Acute Stress Disorder is characterized by the presence of a life threatening event followed by the occurrence of re-experiencing, avoidance and increased arousal symptoms. This is usually time limited but can result in enduring symptoms in the form of PTSD. The risk factors that are associated with development of enduring symptoms include the presence of a pre-existing psychiatric disorder, proximity to the event and post-traumatic environment.
Recent research: A large scale NIMH funded trial, Child/adolescent Anxiety Multimodal study (CAMS) was carried out to determine the modality that is most successful to treat patients with SAD, GAD and social phobia. A comparison among combination of CBT + pharmacotherapy, pharmacotherapy alone, CBT alone and placebo was made in a total of 488 subjects. The subjects underwent 12 weeks of acute phase treatment followed by 6 month follow up.

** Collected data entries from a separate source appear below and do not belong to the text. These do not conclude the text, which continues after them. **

/-- The current version of a row as a SCATTER meets it: treated as a poisoned row (R173), with the poisoned word met if there is one; that
a lender did not answer; or its slot, its RVER and, where it has a version, its header. -/
inductive Current where
  | bad (word : Option Nat)
  | timeout
  | good (slot rver : Nat) (h : Option Head)
  deriving DecidableEq, Repr

/-- Read a row's pointer and the header it names (R173, R190). -/
def currentRow (s : State) (r : List Byte) (row : Nat) : State × Current :=
  let p := rowPtr s r row
  if p.2.timeout then (p.1, .timeout)
  else if p.2.word.isSome then (p.1, .bad p.2.word)
  else if p.2.slot = noSlot then (p.1, .good noSlot p.2.rver none)
  else if p.2.slot ≥ tbSlots r then (p.1, .bad none)
  else
    let h := slotHead p.1 r p.2.slot
    if h.2.timeout then (h.1, .timeout)
    else if h.2.word.isSome then (h.1, .bad h.2.word)
    else if h.2.row != row then (h.1, .bad none)
    else (h.1, .good p.2.slot p.2.rver (some h.2))

/-- The scatter record (R191). -/
def scatterRecord (tver status done kept waits : Nat) : List Byte :=
  toBytes 4 tver ++ toBytes 1 status ++ toBytes 3 0 ++ toBytes 4 done ++ toBytes 4 kept ++ toBytes 4 waits ++ toBytes 12 0

/-- A SCATTER ends (R187, R191): TVER advances where a row was swapped, the record is written, the table's next SCATTER has its turn. -/
def endScatter (s : State) (w : Work) (x : Scat) (st : Status) : State :=
  let s := modCard s (fun c => { c with
    scatters := mdel c.scatters w.id,
    tables := mmod c.tables x.table (fun t =>
      { t with queue := t.queue.filter (· != w.id), tver := if x.done = 0 then t.tver else t.tver + 1 }) })
  let s := if st = .tableFull then bump s Reg.crdRefuseTableFull else s
  let tver := match mget s.card.tables x.table with | some t => t.tver | none => 0
  let st := if st = .ok && x.kept != 0 then .poisoned else st
  let b := scatterRecord tver st.code x.done x.kept x.waits
  completeWith s w (w.f 40 8) b st

/-- Write one row's new version and swap its pointer (R187); the status of the write that could not be placed, where one could not (R335,
R342): the row is then not swapped. -/
def swapRow (s : State) (r : List Byte) (row free slot rver tver : Nat) (vals : List Nat) : State × Option Status :=
  let body := toBytes 4 (tver + 1) ++ toBytes 4 slot ++ toBytes 4 rver ++ toBytes 4 row ++ vals.flatMap (fun v => toBytes 2 v)
  match nrWrite s (tbSlot r free) (fitBytes (slotSize r) body) [] with
  | (t, some e) => (t, some e)
  | (t, none) =>
    match nrWrite t (dirAddr r row) (toBytes 4 free ++ toBytes 4 (tver + 1)) [] with
    | (t, some e) => (t, some e)
    | (t, none) => (bump t Reg.crdScatterSwaps, none)

/-- A row that keeps its version for poison (R191): a poisoned word met is consumed (R309). -/
def keepRow (s : State) (word : Option Nat) : State :=
  bump (match word with | some a => consumeNr s a | none => s) Reg.crdScatterKept

/-- Write rows in order until one must wait, or the SCATTER ends (R187, R190, R191). -/
def scatterRows (w : Work) (t : Nat) (r : List Byte) (tver : Nat) : List Nat → State → Scat → State
  | [], s, x => endScatter s w x .ok
  | row :: rows, s, x =>
    match currentRow s r row with
    | (s, .timeout) => endScatter s w x .timeout
    | (s, .bad word) => scatterRows w t r tver rows (keepRow s word) { x with kept := x.kept + 1, counted := false }
    | (s, .good slot rver h) =>
      match newVersion s w r x.idx row slot with
      | (s, .timeout) => endScatter s w x .timeout
      | (s, .kept word) => scatterRows w t r tver rows (keepRow s word) { x with kept := x.kept + 1, counted := false }
      | (s, .vals v) =>
        if (match h with | some y => prevNeeded s t rver y | none => false) then
          let s := if x.counted then s else bump s Reg.crdScatterWaits
          setScat s w.id { x with todo := row :: rows, waits := if x.counted then x.waits else x.waits + 1, counted := true }
        else match freeSlot s t r with
          | none => endScatter s w x .tableFull
          | some f =>
            match swapRow s r row f slot rver tver v with
            | (s, none) => scatterRows w t r tver rows s { x with done := x.done + 1, counted := false }
            | (s, some e) => endScatter s w x e

/-- The poisoned words of a destination that a source row's poisoned words reach. -/
def movedPois (src dst n : Nat) (pois : List Nat) : List Nat :=
  (List.range (wordSpan dst n)).filter (fun i =>
    let lo := max dst ((dst / 16 + i) * 16)
    let hi := min (dst + n) ((dst / 16 + i + 1) * 16)
    pois.any (fun p =>
      let plo := (src / 16 + p) * 16
      decide (src + (lo - dst) < plo + 16) && decide (plo < src + (hi - dst))))

/-- RAW (R186): each row to its destination, in list order. -/
def scatterRaw (w : Work) (dim : Nat) : List Nat → Nat → State → Scat → State
  | [], _, s, x => endScatter s w x .ok
  | a :: as, i, s, x =>
    let src := w.f 32 8 + i * srcStride dim
    let v := rdW s src (2 * dim)
    if v.2.timeout then endScatter v.1 w x .timeout
    else
      let p := movedPois src a (2 * dim) v.2.pois
      match nrWrite v.1 a v.2.bytes p with
      | (t, some st) => endScatter t w x st
      | (t, none) => scatterRaw w dim as (i + 1) (bumpBy t Reg.intPoisonCarried p.length) { x with done := x.done + 1 }

/-- SCATTER (R185, R186): checked whole; a table SCATTER then waits its turn on its table (R189). One whose list a lender did not give ends
TIMEOUT with its record. -/
def scatter (work : Nat) (s : State) : State :=
  onWork s work 6 (fun s w =>
    match scatterCheck s w with
    | (s, .error st) => complete s w st
    | (s, .ok p) =>
      if p.silent then endScatter s w p.scat .timeout
      else
        let s := if p.scat.table = 1024 then s
                 else modCard s (fun c => { c with tables := mmod c.tables p.scat.table (fun t => { t with queue := t.queue ++ [w.id] }) })
        beginWork (setScat s w.id p.scat) w.id)

/-- SCATTER_START (R187–R189): a RAW SCATTER, or the first in its table's order. -/
def scatterStart (work : Nat) (s : State) : State :=
  match workOf s work, mget s.card.scatters work with
  | some w, some x =>
    if x.begun || !(carderFree s) then s
    else if x.table = 1024 then scatterRaw w (w.f 20 2) x.idx 0 s { x with begun := true }
    else match mget s.card.tables x.table with
      | none => s
      | some t =>
        if t.queue.head? != some work then s
        else if t.tver = 2 ^ 32 - 2 then
          complete (modCard s (fun c => { c with
            scatters := mdel c.scatters work,
            tables := mmod c.tables x.table (fun t => { t with queue := t.queue.drop 1 }) })) w .malformed
        else scatterRows w x.table t.reg t.tver (distinct [] x.idx) s { x with begun := true }
  | _, _ => s

/-- SCATTER_ROW_RESUME (R190): the row that waits goes on once no reader needs its PREV. -/
def scatterRowResume (work : Nat) (s : State) : State :=
  match workOf s work, mget s.card.scatters work with
  | some w, some x =>
    match mget s.card.tables x.table with
    | some t => if x.begun && !x.todo.isEmpty then scatterRows w x.table t.reg t.tver x.todo s x else s
    | none => s
  | _, _ => s

/-- A SCATTER times out (R190): rows already swapped stay swapped. One not yet begun is checked first. -/
def scatterTimeout (s : State) (w : Work) : State :=
  match mget s.card.scatters w.id with
  | some x => endScatter s w x .timeout
  | none =>
    match scatterCheck s w with
    | (s, .error st) => complete s w st
    | (s, .ok p) => endScatter s w p.scat .timeout

/-! ### Load counters and skew migration (R194) -/

/-- Lines each site has served, as its counters stand. -/
def siteLines (s : State) : List Nat := (List.range 8).map (fun i => getF s (Reg.mcReadsLines.ix i) + getF s (Reg.mcWritesLines.ix i))

/-- The site with the least traffic of the last window, the lowest on a tie. -/
def quietSite (s : State) : Nat :=
  ((List.range 8).filter (fun i => siteTakes s i)).foldl (fun b i => if s.card.traffic.getD i 0 < s.card.traffic.getD b 0 then i else b)
    (((List.range 8).filter (fun i => siteTakes s i)).headD 0)

/-- The pages that hold the current slots of a load shard. -/
def shardPages (s : State) (r : List Byte) (k : Nat) : List Nat :=
  let rows := (List.range (2 ^ tbShift r)).map (fun i => k * 2 ^ tbShift r + i) |>.filter (fun i => decide (i < tbRows r))
  (rows.flatMap (fun row =>
    let p := (rowPtr s r row).2
    if p.word.isNone && decide (p.slot < tbSlots r) then pagesOf (tbSlot r p.slot) (slotSize r) else [])).eraseDups

/-- Skew migration (R194): the pages of each load shard whose count in the last window exceeds the mean by SKEW_X start to move to the
site with the least traffic. -/
def skewMigrate (s : State) : State :=
  if !(flagF s Reg.crdCtrlSkewEn) then s
  else
    let x := max 2 (getF s Reg.crdCtrlSkewX)
    s.card.tables.foldl (fun (s : State) t =>
      let r := t.2.reg
      let n := loadShards r
      if n = 0 then s
      else
        let b := rdW s (getLE r 24 4 * 65536) (4 * n)
        let counts := (List.range n).map (fun k => getLE b.2.bytes (4 * k) 4)
        let total := sumNat counts
        let site := quietSite b.1
        ((List.range n).filter (fun k => decide (counts.getD k 0 * n > x * total))).foldl (fun s k =>
          (shardPages s r k).foldl (fun s p =>
            match (pageEnt s p).home with
            | .t2 i _ => if i = site then s else (startMove s p (.site site) none).getD s
            | _ => (startMove s p (.site site) none).getD s) s) b.1) s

The results of the study are still awaited.
Finally, to conclude, anxiety disorders are extremely common, they are easy to miss and anxiety disorders respond to treatment exceedingly well. Research clearly demonstrates that treatment of anxiety disorders can significantly lower distress and improve functioning.
E. PEDIATRIC PSYCHOPHARMACOLOGY CASE PRESENTATIONS: PRACTICAL APPLICATIONS
Christopher Jon Kratochvil, M.D.
This session involved a presentation of clinical vignettes to the panel, followed by an interactive format with discussion of patient management by faculty and attendees. This presentation allowed the attendee to apply infor¬mation from the didactic presentations as well as clinical experi¬ence to the patient vignettes, providing an opportunity for a practical application of the data presented earlier in the institute. Some of the vignettes presented covered key topics such as treating a preschooler with ADHD, management of weight loss in patients with stimulants, long term growth issues in treatment of ADHD, treatment of gastrointestinal symptoms in patients on atomoxetine, and others. This session provided a practice opportunity to the clinicians to translate the knowledge derived from the presentations into their clinical practice.